There’s a question about portable holes on the OD&D forums: do you treat it as a Bag of Holding, or just a temporary hole? The question assumes in both cases that there’s an extra-dimensional space involved, as mentioned in the Greyhawk supplement.
But I thought: What if there isn’t?
I’ve written before about how I prefer a one-plane cosmology with a material world that has additional states of matter beyond solid, liquid, gas, and plasma. To maintain that, there couldn’t be any extra-dimensional spaces under my cosmology. So where does the hole part of a portable hole come from? Where do things inside the hole go when it is removed?
How I interpret Portable Holes:
- Turns a ten-foot long cylinder of connected solid material into ethereal matter.
- The effect stops when it hits liquid, gas, or any other non-solid material and does not continue, even if solid matter resumes before the ten-foot range is reached.
- Objects or living beings that enter the hole at this point aren’t transformed. They are just normal objects occupying space previously filled with solid matter.
- When the hole is removed, any ethereal matter tries to return to its solid state. If something is already in the same space and can’t be pushed out, it remains ethereal until that space is no longer occupied.

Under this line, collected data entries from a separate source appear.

@[simp] theorem State.setXend_pending (s : State) (n x : Nat) (c : Chan) : (s.setXend n x c).pending = s.pending := rfl
@[simp] theorem State.setXend_cycle (s : State) (n x : Nat) (c : Chan) : (s.setXend n x c).cycle = s.cycle := rfl
@[simp] theorem State.setXend_regs (s : State) (n x : Nat) (c : Chan) : (s.setXend n x c).regs = s.regs := rfl
@[simp] theorem State.setXend_mem (s : State) (n x : Nat) (c : Chan) : (s.setXend n x c).mem = s.mem := rfl
@[simp] theorem State.setXend_syn (s : State) (n x : Nat) (c : Chan) : (s.setXend n x c).syn = s.syn := rfl
@[simp] theorem State.setXend_threads (s : State) (n x : Nat) (c : Chan) : (s.setXend n x c).threads = s.threads := rfl
@[simp] theorem State.setXend_whorls (s : State) (n x : Nat) (c : Chan) : (s.setXend n x c).whorls = s.whorls := rfl
@[simp] theorem State.setXend_chans (s : State) (n x : Nat) (c : Chan) : (s.setXend n x c).chans = s.chans := rfl
@[simp] theorem State.setXend_escq (s : State) (n x : Nat) (c : Chan) : (s.setXend n x c).escq = s.escq := rfl
@[simp] theorem State.setXend_quietAt (s : State) (n x : Nat) (c : Chan) : (s.setXend n x c).quietAt = s.quietAt := rfl
@[simp] theorem State.setXend_evNow (s : State) (n x : Nat) (c : Chan) : (s.setXend n x c).evNow = s.evNow := rfl
@[simp] theorem State.setXend_swNow (s : State) (n x : Nat) (c : Chan) : (s.setXend n x c).swNow = s.swNow := rfl
@[simp] theorem State.setXend_uev (s : State) (n x : Nat) (c : Chan) : (s.setXend n x c).uev = s.uev := rfl
@[simp] theorem State.setXend_free (s : State) (n x : Nat) (c : Chan) : (s.setXend n x c).free = s.free := rfl
@[simp] theorem State.setXend_tb (s : State) (n x : Nat) (c : Chan) : (s.setXend n x c).tb = s.tb := rfl
@[simp] theorem State.setXend_shadow (s : State) (n x : Nat) (c : Chan) : (s.setXend n x c).shadow = s.shadow := rfl
@[simp] theorem State.setXend_pulses (s : State) (n x : Nat) (c : Chan) : (s.setXend n x c).pulses = s.pulses := rfl
@[simp] theorem State.setXend_trcThread (s : State) (n x : Nat) (c : Chan) : (s.setXend n x c).trcThread = s.trcThread := rfl
@[simp] theorem State.setXend_trace (s : State) (n x : Nat) (c : Chan) : (s.setXend n x c).trace = s.trace := rfl
@[simp] theorem State.setXend_hap (s : State) (n x : Nat) (c : Chan) : (s.setXend n x c).hap = s.hap := rfl
@[simp] theorem State.setXend_hrspOut (s : State) (n x : Nat) (c : Chan) : (s.setXend n x c).hrspOut = s.hrspOut := rfl
@[simp] theorem State.setXend_dreqOut (s : State) (n x : Nat) (c : Chan) : (s.setXend n x c).dreqOut = s.dreqOut := rfl
@[simp] theorem State.setXend_bobV (s : State) (n x : Nat) (c : Chan) : (s.setXend n x c).bobV = s.bobV := rfl
@[simp] theorem State.setXend_bobDyn (s : State) (n x : Nat) (c : Chan) : (s.setXend n x c).bobDyn = s.bobDyn := rfl
@[simp] theorem State.setXend_bobFree (s : State) (n x : Nat) (c : Chan) : (s.setXend n x c).bobFree = s.bobFree := rfl
@[simp] theorem State.setXend_lwins (s : State) (n x : Nat) (c : Chan) : (s.setXend n x c).lwins = s.lwins := rfl
@[simp] theorem State.setXend_slipWait (s : State) (n x : Nat) (c : Chan) : (s.setXend n x c).slipWait = s.slipWait := rfl
@[simp] theorem State.setXend_ports (s : State) (n x : Nat) (c : Chan) : (s.setXend n x c).ports = s.ports := rfl
@[simp] theorem State.setXend_txq (s : State) (n x : Nat) (c : Chan) : (s.setXend n x c).txq = s.txq := rfl
@[simp] theorem State.setXend_sends (s : State) (n x : Nat) (c : Chan) : (s.setXend n x c).sends = s.sends := rfl
@[simp] theorem State.setXend_msgids (s : State) (n x : Nat) (c : Chan) : (s.setXend n x c).msgids = s.msgids := rfl
@[simp] theorem State.setXend_rtePend (s : State) (n x : Nat) (c : Chan) : (s.setXend n x c).rtePend = s.rtePend := rfl
@[simp] theorem State.setXend_srcs (s : State) (n x : Nat) (c : Chan) : (s.setXend n x c).srcs = s.srcs := rfl
@[simp] theorem State.setXend_ctxs (s : State) (n x : Nat) (c : Chan) : (s.setXend n x c).ctxs = s.ctxs := rfl
@[simp] theorem State.setXend_ackIn (s : State) (n x : Nat) (c : Chan) : (s.setXend n x c).ackIn = s.ackIn := rfl
@[simp] theorem State.setXend_sknIn (s : State) (n x : Nat) (c : Chan) : (s.setXend n x c).sknIn = s.sknIn := rfl
@[simp] theorem State.setXend_drafts (s : State) (n x : Nat) (c : Chan) : (s.setXend n x c).drafts = s.drafts := rfl
@[simp] theorem State.setXend_plys (s : State) (n x : Nat) (c : Chan) : (s.setXend n x c).plys = s.plys := rfl
@[simp] theorem State.setXend_skns (s : State) (n x : Nat) (c : Chan) : (s.setXend n x c).skns = s.skns := rfl
@[simp] theorem State.setXend_incNew (s : State) (n x : Nat) (c : Chan) : (s.setXend n x c).incNew = s.incNew := rfl
@[simp] theorem State.setXend_stepNew (s : State) (n x : Nat) (c : Chan) : (s.setXend n x c).stepNew = s.stepNew := rfl
@[simp] theorem State.setXend_reelArm (s : State) (n x : Nat) (c : Chan) : (s.setXend n x c).reelArm = s.reelArm := rfl
@[simp] theorem State.setXend_inc (s : State) (n x : Nat) (c : Chan) : (s.setXend n x c).inc = s.inc := rfl
@[simp] theorem State.setXend_slew (s : State) (n x : Nat) (c : Chan) : (s.setXend n x c).slew = s.slew := rfl
@[simp] theorem State.setXend_schLate (s : State) (n x : Nat) (c : Chan) : (s.setXend n x c).schLate = s.schLate := rfl
@[simp] theorem State.setXend_rclk (s : State) (n x : Nat) (c : Chan) : (s.setXend n x c).rclk = s.rclk := rfl
@[simp] theorem State.setXend_aonOld (s : State) (n x : Nat) (c : Chan) : (s.setXend n x c).aonOld = s.aonOld := rfl
@[simp] theorem State.setXend_tcons (s : State) (n x : Nat) (c : Chan) : (s.setXend n x c).tcons = s.tcons := rfl
@[simp] theorem State.setXend_capWait (s : State) (n x : Nat) (c : Chan) : (s.setXend n x c).capWait = s.capWait := rfl
@[simp] theorem State.setXend_pins (s : State) (n x : Nat) (c : Chan) : (s.setXend n x c).pins = s.pins := rfl
@[simp] theorem State.setXend_lx (s : State) (n x : Nat) (c : Chan) : (s.setXend n x c).lx = s.lx := rfl
@[simp] theorem State.setXend_sleepIn (s : State) (n x : Nat) (c : Chan) : (s.setXend n x c).sleepIn = s.sleepIn := rfl
@[simp] theorem State.setXend_slotKeys (s : State) (n x : Nat) (c : Chan) : (s.setXend n x c).slotKeys = s.slotKeys := rfl
@[simp] theorem State.setXend_secq (s : State) (n x : Nat) (c : Chan) : (s.setXend n x c).secq = s.secq := rfl
@[simp] theorem State.setXend_secLast (s : State) (n x : Nat) (c : Chan) : (s.setXend n x c).secLast = s.secLast := rfl
@[simp] theorem State.setXend_keyStore (s : State) (n x : Nat) (c : Chan) : (s.setXend n x c).keyStore = s.keyStore := rfl
@[simp] theorem State.setXend_sessions (s : State) (n x : Nat) (c : Chan) : (s.setXend n x c).sessions = s.sessions := rfl
@[simp] theorem State.setXend_sids (s : State) (n x : Nat) (c : Chan) : (s.setXend n x c).sids = s.sids := rfl
@[simp] theorem State.setXend_chal (s : State) (n x : Nat) (c : Chan) : (s.setXend n x c).chal = s.chal := rfl
@[simp] theorem State.setXend_bootKem (s : State) (n x : Nat) (c : Chan) : (s.setXend n x c).bootKem = s.bootKem := rfl
@[simp] theorem State.setXend_openBad (s : State) (n x : Nat) (c : Chan) : (s.setXend n x c).openBad = s.openBad := rfl
@[simp] theorem State.setXend_openBar (s : State) (n x : Nat) (c : Chan) : (s.setXend n x c).openBar = s.openBar := rfl
@[simp] theorem State.setXend_taken (s : State) (n x : Nat) (c : Chan) : (s.setXend n x c).taken = s.taken := rfl
@[simp] theorem State.setXend_resp (s : State) (n x : Nat) (c : Chan) : (s.setXend n x c).resp = s.resp := rfl
@[simp] theorem State.setXend_authAt (s : State) (n x : Nat) (c : Chan) : (s.setXend n x c).authAt = s.authAt := rfl
@[simp] theorem State.setXend_authCnt (s : State) (n x : Nat) (c : Chan) : (s.setXend n x c).authCnt = s.authCnt := rfl
@[simp] theorem State.setXend_meas (s : State) (n x : Nat) (c : Chan) : (s.setXend n x c).meas = s.meas := rfl
@[simp] theorem State.setXend_lists (s : State) (n x : Nat) (c : Chan) : (s.setXend n x c).lists = s.lists := rfl
@[simp] theorem State.setXend_fwSvn (s : State) (n x : Nat) (c : Chan) : (s.setXend n x c).fwSvn = s.fwSvn := rfl
@[simp] theorem State.setXend_imgHash (s : State) (n x : Nat) (c : Chan) : (s.setXend n x c).imgHash = s.imgHash := rfl
@[simp] theorem State.setXend_instKeys (s : State) (n x : Nat) (c : Chan) : (s.setXend n x c).instKeys = s.instKeys := rfl
@[simp] theorem State.setXend_instGone (s : State) (n x : Nat) (c : Chan) : (s.setXend n x c).instGone = s.instGone := rfl
@[simp] theorem State.setXend_otp (s : State) (n x : Nat) (c : Chan) : (s.setXend n x c).otp = s.otp := rfl
@[simp] theorem State.setXend_vppOk (s : State) (n x : Nat) (c : Chan) : (s.setXend n x c).vppOk = s.vppOk := rfl
@[simp] theorem State.setXend_bootsDue (s : State) (n x : Nat) (c : Chan) : (s.setXend n x c).bootsDue = s.bootsDue := rfl
@[simp] theorem State.setXend_audFirst (s : State) (n x : Nat) (c : Chan) : (s.setXend n x c).audFirst = s.audFirst := rfl
@[simp] theorem State.setXend_audDue (s : State) (n x : Nat) (c : Chan) : (s.setXend n x c).audDue = s.audDue := rfl
@[simp] theorem State.setXend_dbg (s : State) (n x : Nat) (c : Chan) : (s.setXend n x c).dbg = s.dbg := rfl
@[simp] theorem State.setXend_started (s : State) (n x : Nat) (c : Chan) : (s.setXend n x c).started = s.started := rfl
@[simp] theorem State.setXend_rstCmd (s : State) (n x : Nat) (c : Chan) : (s.setXend n x c).rstCmd = s.rstCmd := rfl
@[simp] theorem State.setXend_romAt (s : State) (n x : Nat) (c : Chan) : (s.setXend n x c).romAt = s.romAt := rfl
@[simp] theorem State.setXend_recovLow (s : State) (n x : Nat) (c : Chan) : (s.setXend n x c).recovLow = s.recovLow := rfl
@[simp] theorem State.setXend_recov (s : State) (n x : Nat) (c : Chan) : (s.setXend n x c).recov = s.recov := rfl
@[simp] theorem State.setXend_supplies (s : State) (n x : Nat) (c : Chan) : (s.setXend n x c).supplies = s.supplies := rfl
@[simp] theorem State.setXend_wdiv (s : State) (n x : Nat) (c : Chan) : (s.setXend n x c).wdiv = s.wdiv := rfl
@[simp] theorem State.setXend_toRun (s : State) (n x : Nat) (c : Chan) : (s.setXend n x c).toRun = s.toRun := rfl
@[simp] theorem State.setXend_cxpOut (s : State) (n x : Nat) (c : Chan) : (s.setXend n x c).cxpOut = s.cxpOut := rfl
@[simp] theorem State.setXend_irqBy (s : State) (n x : Nat) (c : Chan) : (s.setXend n x c).irqBy = s.irqBy := rfl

This means that if someone is crawling through a Portable Hole through a stone wall when the hole is removed, they become embedded in stone. They will suffocate, if they need air to breathe. Meanwhile, there’s an ethereal stone duplicate of them occupying the same position. When they are removed from that position, the stone reappears. If the surrounding stone is no longer there, you wind up with a statue of a crawling person.
There are some other weird situations that could happen, but the general principle is that two solid objects or two ethereal objects can’t occupy the same space at the same time, but a solid object and an ethereal object can occupy the same space.